> **What is required**
In the data below, one line contains "cases img <;> rfl" and a later one contains "(.seten false) s.disablePath.done". Print both, with every line between them, exactly and alone.

── Input for this task

theorem step_of_script_nil {s : State} (hp : paramsOk s.cfg = true) (hs : s.env.script = []) :
    step s = .fault .endOfScript := by
  simp only [step, if_pos hp, hs]

theorem step_of_paramsBad {s : State} (hp : paramsOk s.cfg = false) : step s = .refused .parametersOutsideR8 := by
  simp [step, hp]

/-- A step that answers a next state performed a decoded operation. -/
theorem step_next {s t : State} (h : step s = .next t) :
    paramsOk s.cfg = true ∧ ∃ i rest, nextOp s = .ok (i, rest) ∧ exec i (s.advance rest) = .next t := by
  cases hp : paramsOk s.cfg with
  | false => rw [step_of_paramsBad hp] at h; cases h
  | true =>
    refine ⟨rfl, ?_⟩
    cases hop : nextOp s with
    | ok p => exact ⟨p.1, p.2, rfl, step_of_nextOp hp hop ▸ h⟩
    | error why =>
      unfold step at h
      rw [if_pos hp, hop] at h
      split at h <;> cases h

/-- Settles O1: the step by cases of the parameters and the stream, and what the fetch takes. -/
theorem stepPerformsNextOperation : Obligations.StepPerformsNextOperation := by
  unfold Obligations.StepPerformsNextOperation
  refine fun s => ⟨fun hp i rest h => ⟨step_of_nextOp hp h, rfl, rfl, rfl, ?_⟩, step_of_script_nil, step_of_paramsBad⟩
  rw [State.advance_env, nextInputs_eq_headD, List.drop_one]

/-! ### The switch and the memory updates, whole -/

@[simp] theorem pageAfterEnable_call (s : State) (k : EnvCall) : pageAfterEnable (s.call k) = pageAfterEnable s := rfl

@[simp] theorem State.moveSwitch_cfg (s : State) (b : Bool) : (s.moveSwitch b).cfg = s.cfg := by
  unfold State.moveSwitch; dsimp only; split_ifs <;> simp

@[simp] theorem State.moveSwitch_env (s : State) (b : Bool) : (s.moveSwitch b).env = s.env := by
  unfold State.moveSwitch; dsimp only; split_ifs <;> simp

/-- The switch moves alone while disabled; while enabled the configuration and the latch follow it (R141 to R143). -/
@[simp] theorem State.moveSwitch_blk (s : State) (b : Bool) : (s.moveSwitch b).blk =
    { s.blk with switchOn := b, cfgMapped := if s.blk.enabled then b else s.blk.cfgMapped,
                 freezePending := if s.blk.enabled then b else s.blk.freezePending } := by
  unfold State.moveSwitch
  cases he : s.blk.enabled <;> cases b <;> simp

@[simp] theorem State.loadSwitch_cfg (s : State) (b : Bool) : (s.loadSwitch b).cfg = s.cfg := by
  unfold State.loadSwitch; dsimp only; split_ifs <;> simp

@[simp] theorem State.loadSwitch_env (s : State) (b : Bool) : (s.loadSwitch b).env = s.env := by
  unfold State.loadSwitch; dsimp only; split_ifs <;> simp

/-- The latch after the switch step of a load: kept by a switch that stays, cleared by a switch that goes off, and set by one that
comes on only under LOAD_FIRES_TRIGGER (R212). -/
def latchAfterLoad (s : State) (b : Bool) : Bool :=
  if s.blk.enabled && (b != s.blk.switchOn) then b && (s.cfg.loadFiresTrigger || s.blk.freezePending)
  else s.blk.freezePending

@[simp] theorem State.loadSwitch_blk (s : State) (b : Bool) : (s.loadSwitch b).blk =
    { s.blk with switchOn := b,
                 cfgMapped := if s.blk.enabled && (b != s.blk.switchOn) then b else s.blk.cfgMapped,
                 freezePending := latchAfterLoad s b } := by
  unfold State.loadSwitch latchAfterLoad
  split
  · next hb => subst hb; simp
  · next hb =>
    have hne : (b != s.blk.switchOn) = true := by simpa using hb
    cases he : s.blk.enabled with
    | false => simp
    | true => cases b <;> cases hf : s.cfg.loadFiresTrigger <;> simp [hne]

@[simp] theorem State.ensureDisabled_cfg (s : State) : s.ensureDisabled.cfg = s.cfg := by
  unfold State.ensureDisabled; split <;> simp

@[simp] theorem State.ensureDisabled_env (s : State) : s.ensureDisabled.env = s.env := by
  unfold State.ensureDisabled; split <;> simp

@[simp] theorem State.attachImage_cfg (m : ModelId) (img : Option (List Byte)) (s : State) :
    (s.attachImage m img).cfg = s.cfg := rfl

@[simp] theorem State.attachImage_env (m : ModelId) (img : Option (List Byte)) (s : State) :
    (s.attachImage m img).env = s.env := rfl

@[simp] theorem State.attachImage_blk (m : ModelId) (img : Option (List Byte)) (s : State) :
    (s.attachImage m img).blk =
      { s.blk with mem := img.elim s.blk.mem fun bs => some (Memory.ofBytes bs), attachedModel := some m } := by
  cases img <;> rfl

/-! ### The control operations -/

/-- `u` is `s` made ready for an operation that needs `enabled` = 1: itself, or after the enable path (R161). -/
inductive Ready (s : State) : State → Prop
  | already (he : s.blk.enabled = true) : Ready s s
  | enabling (he : s.blk.enabled = false) : Ready s (s.call .allocOk).enablePath

/-- Each way a control operation answers a next state: it ends with a result and a value and no more, it finds no memory, or it
runs the updates of its rule. -/
inductive ControlStep (s : State) : Instr → State → Prop
  | ends (i : Instr) (r : Result) (v : OutValue) : ControlStep s i (s.finish r v)
  | noMemory (i : Instr) : ControlStep s i ((s.call .allocOk).raise .outOfMemory)
  | enable (he : s.blk.enabled = false) : ControlStep s (.seten true) (s.call .allocOk).enablePath.done
  | disable (he : s.blk.enabled = true) : ControlStep s (.seten false) s.disablePath.done
  | switch (b : Bool) (hb : b ≠ s.blk.switchOn) : ControlStep s (.setsw b) (s.moveSwitch b).done
  | register (d : Descriptor) : ControlStep s (.hreg d)
      ({ s with blk := s.blk.register d }.finish .ok (.handlerId s.blk.nextId))
  | unregister (id : BitVec 24) : ControlStep s (.hunreg id) { s with blk := s.blk.unregister id.toNat }.done
  | loadEnabled (u : State) (hu : Ready s u) (ht : s.env.inp.record.typed s.cfg = true) :
      ControlStep s .snapload ((u.loadSwitch s.env.inp.record.switchOn).loadContents s.env.inp.record).done
  | loadDisabled (ht : s.env.inp.record.typed s.cfg = true) : ControlStep s .snapload
      ((s.ensureDisabled.loadSwitch s.env.inp.record.switchOn).loadContents s.env.inp.record).done
  | attach (m : ModelId) (u : State) (hu : Ready s u) (hi : imageBad s.cfg s.env.inp.image = false) :
      ControlStep s (.attach m) (u.attachImage m s.env.inp.image).done
  | detach : ControlStep s .detach
      { s.ensureDisabled with blk := { s.ensureDisabled.blk with attachedModel := none, isDefault := false } }.done
  | setdef : ControlStep s .setdef
      { s with blk := { s.blk with isDefault := if s.blk.attachedModel.isSome then true else s.blk.isDefault } }.done
  | reset : ControlStep s .reset { s with blk := Block.reset }.done

/-- An operation that goes on in a ready state answers what its continuation answers there, or finds no memory. -/
theorem ensureEnabled_ready {f : State → State} {s t : State} (h : ensureEnabled (fun u => .next (f u)) s = .next t) :
    (∃ u, Ready s u ∧ t = f u) ∨ t = (s.call .allocOk).raise .outOfMemory := by
  rcases ensureEnabled_next h with ⟨he, hk⟩ | ⟨he, -, -, hk⟩ | ⟨-, -, ht⟩
  · cases hk; exact .inl ⟨s, .already he, rfl⟩
  · cases hk; exact .inl ⟨_, .enabling he, rfl⟩
  · exact .inr ht

theorem seten_controlStep {b : Bool} {s t : State} (h : exec (.seten b) s = .next t) : ControlStep s (.seten b) t := by
  simp only [exec, execSeten] at h
  split at h
  · cases h; exact .ends _ _ _
  · next hb =>
    cases b with
    | true =>
      have he : s.blk.enabled = false := by simpa using hb
      rcases ensureEnabled_ready (f := State.done) h with ⟨u, hu, rfl⟩ | rfl
      · cases hu with
        | already h' => simp [he] at h'
        | enabling => exact .enable he
      · exact .noMemory _
    | false =>
      cases h
      exact .disable (by simpa using hb)

theorem snapload_controlStep {s t : State} (h : exec .snapload s = .next t) : ControlStep s .snapload t := by
  obtain ⟨ht, h⟩ := snapload_next h
  unfold loadRecord at h
  split at h
  · split at h
    · rcases ensureEnabled_ready h with ⟨u, hu, rfl⟩ | rfl
      · exact .loadEnabled u hu ht
      · exact .noMemory _
    · cases h; exact .loadDisabled ht
  · cases h; exact .ends _ _ _

theorem attach_controlStep {m : ModelId} {s t : State} (h : exec (.attach m) s = .next t) :
    ControlStep s (.attach m) t := by
  simp only [exec, execAttach] at h
  split at h
  · split at h
    · cases h; exact .ends _ _ _
    · next hi =>
      rcases ensureEnabled_ready h with ⟨u, hu, rfl⟩ | rfl
      · exact .attach m u hu (by simpa using hi)
      · exact .noMemory _
  · cases h

/-- Every operation that is no bus cycle and answers a next state does one of these. -/
theorem control_step {i : Instr} {s t : State} (hi : isBusCycle i = false) (h : exec i s = .next t) :
    ControlStep s i t := by
  cases i <;> cases hi
  case seten b => exact seten_controlStep h
  case setsw b =>
    simp only [exec, execSetsw] at h
    split at h
    · cases h; exact .ends _ _ _
    · next hb => cases h; exact .switch b hb
  case getresEnabled => cases h; exact .ends _ _ _
  case getresSwitchOn => cases h; exact .ends _ _ _
  case getresMode => cases h
  case hreg d =>
    simp only [exec, execHreg] at h
    split at h <;> cases h
    exact .register d
  case hunreg id => cases h; exact .unregister id
  case dispatch a k => cases h; exact .ends _ _ _
  case snapsave =>
    simp only [exec, execSnapsave] at h
    split at h
    · split at h <;> cases h
      exact .ends _ _ _
    · cases h; exact .ends _ _ _
  case snapload => exact snapload_controlStep h
  case attach m => exact attach_controlStep h
  case detach => cases h; exact .detach
  case setdef => cases h; exact .setdef
  case setmode v => cases h
  case reservedE bits => cases h
  case reset => cases h; exact .reset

────

> **Solution to this problem**
  cases img <;> rfl

/-! ### The control operations -/

/-- `u` is `s` made ready for an operation that needs `enabled` = 1: itself, or after the enable path (R161). -/
inductive Ready (s : State) : State → Prop
  | already (he : s.blk.enabled = true) : Ready s s
  | enabling (he : s.blk.enabled = false) : Ready s (s.call .allocOk).enablePath

/-- Each way a control operation answers a next state: it ends with a result and a value and no more, it finds no memory, or it
runs the updates of its rule. -/
inductive ControlStep (s : State) : Instr → State → Prop
  | ends (i : Instr) (r : Result) (v : OutValue) : ControlStep s i (s.finish r v)
  | noMemory (i : Instr) : ControlStep s i ((s.call .allocOk).raise .outOfMemory)
  | enable (he : s.blk.enabled = false) : ControlStep s (.seten true) (s.call .allocOk).enablePath.done
  | disable (he : s.blk.enabled = true) : ControlStep s (.seten false) s.disablePath.done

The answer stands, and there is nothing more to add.